--- Task ---
Your task is to show every line in the listing below that includes "srcAddr".

--- Input records ---
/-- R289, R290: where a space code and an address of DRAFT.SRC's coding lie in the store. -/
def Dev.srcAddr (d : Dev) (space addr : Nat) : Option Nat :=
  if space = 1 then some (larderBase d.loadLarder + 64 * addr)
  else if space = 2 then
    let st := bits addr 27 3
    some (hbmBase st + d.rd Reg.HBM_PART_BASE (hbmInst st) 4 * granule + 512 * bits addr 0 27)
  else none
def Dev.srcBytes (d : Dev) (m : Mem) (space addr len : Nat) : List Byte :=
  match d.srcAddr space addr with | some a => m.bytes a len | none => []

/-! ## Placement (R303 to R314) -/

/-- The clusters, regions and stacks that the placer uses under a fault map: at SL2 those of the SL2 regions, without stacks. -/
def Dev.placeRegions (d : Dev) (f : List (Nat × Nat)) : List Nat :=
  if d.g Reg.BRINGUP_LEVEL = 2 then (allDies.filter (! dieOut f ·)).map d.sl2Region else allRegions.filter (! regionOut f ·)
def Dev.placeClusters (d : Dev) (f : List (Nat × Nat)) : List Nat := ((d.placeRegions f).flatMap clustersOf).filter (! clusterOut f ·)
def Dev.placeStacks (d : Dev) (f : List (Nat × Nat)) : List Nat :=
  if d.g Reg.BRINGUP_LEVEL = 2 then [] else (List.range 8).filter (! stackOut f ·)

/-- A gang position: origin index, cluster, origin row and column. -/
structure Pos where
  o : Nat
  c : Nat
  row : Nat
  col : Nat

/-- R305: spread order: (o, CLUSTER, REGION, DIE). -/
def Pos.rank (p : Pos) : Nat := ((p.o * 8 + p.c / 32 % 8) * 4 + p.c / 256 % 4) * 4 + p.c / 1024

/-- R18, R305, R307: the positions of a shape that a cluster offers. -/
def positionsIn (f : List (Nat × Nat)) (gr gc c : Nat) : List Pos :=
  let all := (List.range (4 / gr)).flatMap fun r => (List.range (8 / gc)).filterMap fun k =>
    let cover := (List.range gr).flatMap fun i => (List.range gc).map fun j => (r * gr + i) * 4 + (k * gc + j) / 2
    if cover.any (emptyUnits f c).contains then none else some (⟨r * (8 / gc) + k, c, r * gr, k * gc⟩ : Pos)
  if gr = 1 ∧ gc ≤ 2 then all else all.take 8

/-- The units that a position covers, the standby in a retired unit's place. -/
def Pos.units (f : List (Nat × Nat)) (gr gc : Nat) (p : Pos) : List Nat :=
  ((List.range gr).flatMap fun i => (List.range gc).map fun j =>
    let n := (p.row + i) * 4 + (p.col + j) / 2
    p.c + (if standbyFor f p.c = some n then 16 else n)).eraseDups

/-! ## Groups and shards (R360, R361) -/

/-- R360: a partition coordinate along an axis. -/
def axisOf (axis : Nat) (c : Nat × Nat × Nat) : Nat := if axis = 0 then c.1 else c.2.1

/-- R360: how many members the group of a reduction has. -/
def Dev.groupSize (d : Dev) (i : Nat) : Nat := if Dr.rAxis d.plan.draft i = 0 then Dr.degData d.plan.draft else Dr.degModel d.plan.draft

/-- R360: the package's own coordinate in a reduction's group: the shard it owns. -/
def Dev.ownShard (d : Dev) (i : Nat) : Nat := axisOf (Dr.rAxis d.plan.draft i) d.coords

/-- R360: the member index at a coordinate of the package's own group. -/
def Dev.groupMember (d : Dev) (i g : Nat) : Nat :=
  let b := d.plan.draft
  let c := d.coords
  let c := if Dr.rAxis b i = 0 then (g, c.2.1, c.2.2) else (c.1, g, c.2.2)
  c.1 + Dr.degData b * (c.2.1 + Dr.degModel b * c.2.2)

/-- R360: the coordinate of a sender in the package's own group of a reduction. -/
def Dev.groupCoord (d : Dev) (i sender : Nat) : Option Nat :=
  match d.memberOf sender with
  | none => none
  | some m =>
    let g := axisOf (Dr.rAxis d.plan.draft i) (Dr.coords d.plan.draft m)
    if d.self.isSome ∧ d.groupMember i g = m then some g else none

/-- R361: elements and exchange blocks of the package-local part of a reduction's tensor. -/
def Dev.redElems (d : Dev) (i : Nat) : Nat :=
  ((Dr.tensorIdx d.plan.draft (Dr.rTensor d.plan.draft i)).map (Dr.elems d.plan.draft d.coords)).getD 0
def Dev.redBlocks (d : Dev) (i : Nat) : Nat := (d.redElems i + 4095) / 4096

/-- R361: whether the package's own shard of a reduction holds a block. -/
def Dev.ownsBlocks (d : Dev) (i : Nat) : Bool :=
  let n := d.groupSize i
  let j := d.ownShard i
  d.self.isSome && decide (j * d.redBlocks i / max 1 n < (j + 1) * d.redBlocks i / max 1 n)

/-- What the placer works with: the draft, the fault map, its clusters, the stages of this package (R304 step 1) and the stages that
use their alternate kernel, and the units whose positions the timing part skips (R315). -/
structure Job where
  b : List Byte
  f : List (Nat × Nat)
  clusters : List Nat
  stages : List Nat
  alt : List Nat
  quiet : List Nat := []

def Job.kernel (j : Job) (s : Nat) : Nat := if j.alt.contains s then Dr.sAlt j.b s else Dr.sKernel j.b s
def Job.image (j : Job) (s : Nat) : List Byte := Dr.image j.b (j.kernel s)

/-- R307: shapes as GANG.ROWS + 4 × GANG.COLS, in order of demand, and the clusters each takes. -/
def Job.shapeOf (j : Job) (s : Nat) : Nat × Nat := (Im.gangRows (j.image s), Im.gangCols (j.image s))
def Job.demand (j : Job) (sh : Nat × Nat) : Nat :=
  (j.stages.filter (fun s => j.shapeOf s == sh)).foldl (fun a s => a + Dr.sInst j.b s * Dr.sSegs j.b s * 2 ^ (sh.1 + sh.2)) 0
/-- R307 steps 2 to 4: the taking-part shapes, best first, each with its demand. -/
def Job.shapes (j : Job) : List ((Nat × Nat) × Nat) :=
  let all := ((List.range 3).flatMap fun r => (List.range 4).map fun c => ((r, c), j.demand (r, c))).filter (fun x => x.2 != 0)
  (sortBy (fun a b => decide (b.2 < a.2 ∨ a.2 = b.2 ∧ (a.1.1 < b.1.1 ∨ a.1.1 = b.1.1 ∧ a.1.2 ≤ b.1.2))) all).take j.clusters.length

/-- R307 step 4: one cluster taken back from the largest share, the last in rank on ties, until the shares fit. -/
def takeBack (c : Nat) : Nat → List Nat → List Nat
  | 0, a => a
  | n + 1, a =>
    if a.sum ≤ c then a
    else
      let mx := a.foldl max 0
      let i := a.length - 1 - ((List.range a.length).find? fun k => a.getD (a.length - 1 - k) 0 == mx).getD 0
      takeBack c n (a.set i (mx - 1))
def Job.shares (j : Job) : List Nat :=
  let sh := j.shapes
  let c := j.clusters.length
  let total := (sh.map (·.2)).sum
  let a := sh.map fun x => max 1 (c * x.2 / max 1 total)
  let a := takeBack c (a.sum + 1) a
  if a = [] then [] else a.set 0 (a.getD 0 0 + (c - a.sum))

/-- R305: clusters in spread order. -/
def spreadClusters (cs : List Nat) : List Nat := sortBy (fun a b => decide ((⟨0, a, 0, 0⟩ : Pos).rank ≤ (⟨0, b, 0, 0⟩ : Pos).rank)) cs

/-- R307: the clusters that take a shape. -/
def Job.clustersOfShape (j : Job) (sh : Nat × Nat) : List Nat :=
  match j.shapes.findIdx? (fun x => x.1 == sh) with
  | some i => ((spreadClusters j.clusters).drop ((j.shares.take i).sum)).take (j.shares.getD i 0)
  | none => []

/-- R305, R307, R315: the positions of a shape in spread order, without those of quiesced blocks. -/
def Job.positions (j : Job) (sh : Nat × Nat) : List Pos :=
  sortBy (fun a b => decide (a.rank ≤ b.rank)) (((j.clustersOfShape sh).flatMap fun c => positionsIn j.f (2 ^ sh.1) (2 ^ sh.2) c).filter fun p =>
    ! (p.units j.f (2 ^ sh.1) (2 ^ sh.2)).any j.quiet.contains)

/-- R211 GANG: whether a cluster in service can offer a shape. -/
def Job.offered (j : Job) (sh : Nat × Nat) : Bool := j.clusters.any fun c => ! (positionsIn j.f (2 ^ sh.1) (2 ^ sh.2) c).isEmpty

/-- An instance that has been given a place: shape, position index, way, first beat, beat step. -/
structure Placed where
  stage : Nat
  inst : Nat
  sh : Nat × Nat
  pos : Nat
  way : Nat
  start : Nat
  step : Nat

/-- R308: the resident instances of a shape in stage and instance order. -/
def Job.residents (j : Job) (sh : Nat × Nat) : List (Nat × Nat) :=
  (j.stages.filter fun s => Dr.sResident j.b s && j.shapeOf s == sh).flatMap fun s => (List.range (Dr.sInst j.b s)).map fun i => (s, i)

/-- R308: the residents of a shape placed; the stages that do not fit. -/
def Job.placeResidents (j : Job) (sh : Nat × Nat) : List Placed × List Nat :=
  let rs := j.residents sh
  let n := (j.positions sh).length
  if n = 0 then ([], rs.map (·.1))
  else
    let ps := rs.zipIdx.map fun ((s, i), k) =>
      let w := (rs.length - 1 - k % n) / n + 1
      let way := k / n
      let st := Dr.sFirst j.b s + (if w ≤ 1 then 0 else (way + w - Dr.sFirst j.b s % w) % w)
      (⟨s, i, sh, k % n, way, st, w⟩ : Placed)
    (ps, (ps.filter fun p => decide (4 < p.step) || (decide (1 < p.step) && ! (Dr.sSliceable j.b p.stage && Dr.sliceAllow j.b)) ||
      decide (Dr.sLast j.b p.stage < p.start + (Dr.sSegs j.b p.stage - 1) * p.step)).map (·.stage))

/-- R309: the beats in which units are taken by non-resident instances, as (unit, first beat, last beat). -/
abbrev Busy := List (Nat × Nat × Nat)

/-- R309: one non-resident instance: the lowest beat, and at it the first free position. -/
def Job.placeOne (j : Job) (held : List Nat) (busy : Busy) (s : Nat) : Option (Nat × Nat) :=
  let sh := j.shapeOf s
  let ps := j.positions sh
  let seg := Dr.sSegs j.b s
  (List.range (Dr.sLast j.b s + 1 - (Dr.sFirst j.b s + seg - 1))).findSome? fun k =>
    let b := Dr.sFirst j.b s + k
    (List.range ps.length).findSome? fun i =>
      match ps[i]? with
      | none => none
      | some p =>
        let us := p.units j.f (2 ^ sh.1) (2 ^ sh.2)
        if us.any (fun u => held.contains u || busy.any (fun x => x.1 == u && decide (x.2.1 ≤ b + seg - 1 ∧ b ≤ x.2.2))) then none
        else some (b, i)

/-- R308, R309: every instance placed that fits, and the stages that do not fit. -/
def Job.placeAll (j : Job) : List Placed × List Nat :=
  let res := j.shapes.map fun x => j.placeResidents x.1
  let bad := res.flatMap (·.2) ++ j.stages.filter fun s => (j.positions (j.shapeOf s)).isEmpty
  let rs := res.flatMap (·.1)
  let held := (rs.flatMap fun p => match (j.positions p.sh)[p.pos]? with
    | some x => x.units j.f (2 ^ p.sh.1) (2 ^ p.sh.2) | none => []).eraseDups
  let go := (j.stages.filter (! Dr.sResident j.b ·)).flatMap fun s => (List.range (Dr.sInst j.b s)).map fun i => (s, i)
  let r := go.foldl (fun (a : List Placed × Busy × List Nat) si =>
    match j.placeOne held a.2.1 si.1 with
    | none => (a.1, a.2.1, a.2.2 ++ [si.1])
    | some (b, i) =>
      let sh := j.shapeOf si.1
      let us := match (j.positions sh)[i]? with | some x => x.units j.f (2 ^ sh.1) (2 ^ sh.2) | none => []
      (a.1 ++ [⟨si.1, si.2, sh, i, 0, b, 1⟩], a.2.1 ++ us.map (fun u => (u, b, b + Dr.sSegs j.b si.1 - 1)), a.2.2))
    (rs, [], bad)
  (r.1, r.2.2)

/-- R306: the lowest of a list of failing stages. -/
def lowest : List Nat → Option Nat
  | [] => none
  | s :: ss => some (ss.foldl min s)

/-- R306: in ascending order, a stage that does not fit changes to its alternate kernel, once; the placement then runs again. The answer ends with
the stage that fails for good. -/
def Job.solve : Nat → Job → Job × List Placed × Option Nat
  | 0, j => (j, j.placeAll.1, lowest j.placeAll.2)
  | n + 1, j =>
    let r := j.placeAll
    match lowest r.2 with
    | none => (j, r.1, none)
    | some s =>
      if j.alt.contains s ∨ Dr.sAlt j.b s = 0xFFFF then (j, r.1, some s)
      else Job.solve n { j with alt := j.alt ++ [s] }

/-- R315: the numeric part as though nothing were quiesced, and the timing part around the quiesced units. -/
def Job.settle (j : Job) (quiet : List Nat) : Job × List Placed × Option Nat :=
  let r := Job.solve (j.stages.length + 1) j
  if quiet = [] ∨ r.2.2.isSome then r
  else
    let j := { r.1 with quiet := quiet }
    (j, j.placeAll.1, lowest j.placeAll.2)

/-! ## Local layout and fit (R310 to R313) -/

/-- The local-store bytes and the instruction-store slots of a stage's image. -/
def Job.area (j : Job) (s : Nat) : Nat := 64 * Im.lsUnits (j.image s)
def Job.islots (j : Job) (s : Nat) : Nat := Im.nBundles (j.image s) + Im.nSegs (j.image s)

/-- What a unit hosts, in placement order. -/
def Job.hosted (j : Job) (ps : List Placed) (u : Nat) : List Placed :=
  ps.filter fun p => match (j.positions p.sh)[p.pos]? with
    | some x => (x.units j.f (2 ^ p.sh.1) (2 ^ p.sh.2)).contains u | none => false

--- Exercise response ---
def Dev.srcAddr (d : Dev) (space addr : Nat) : Option Nat :=
  match d.srcAddr space addr with | some a => m.bytes a len | none => []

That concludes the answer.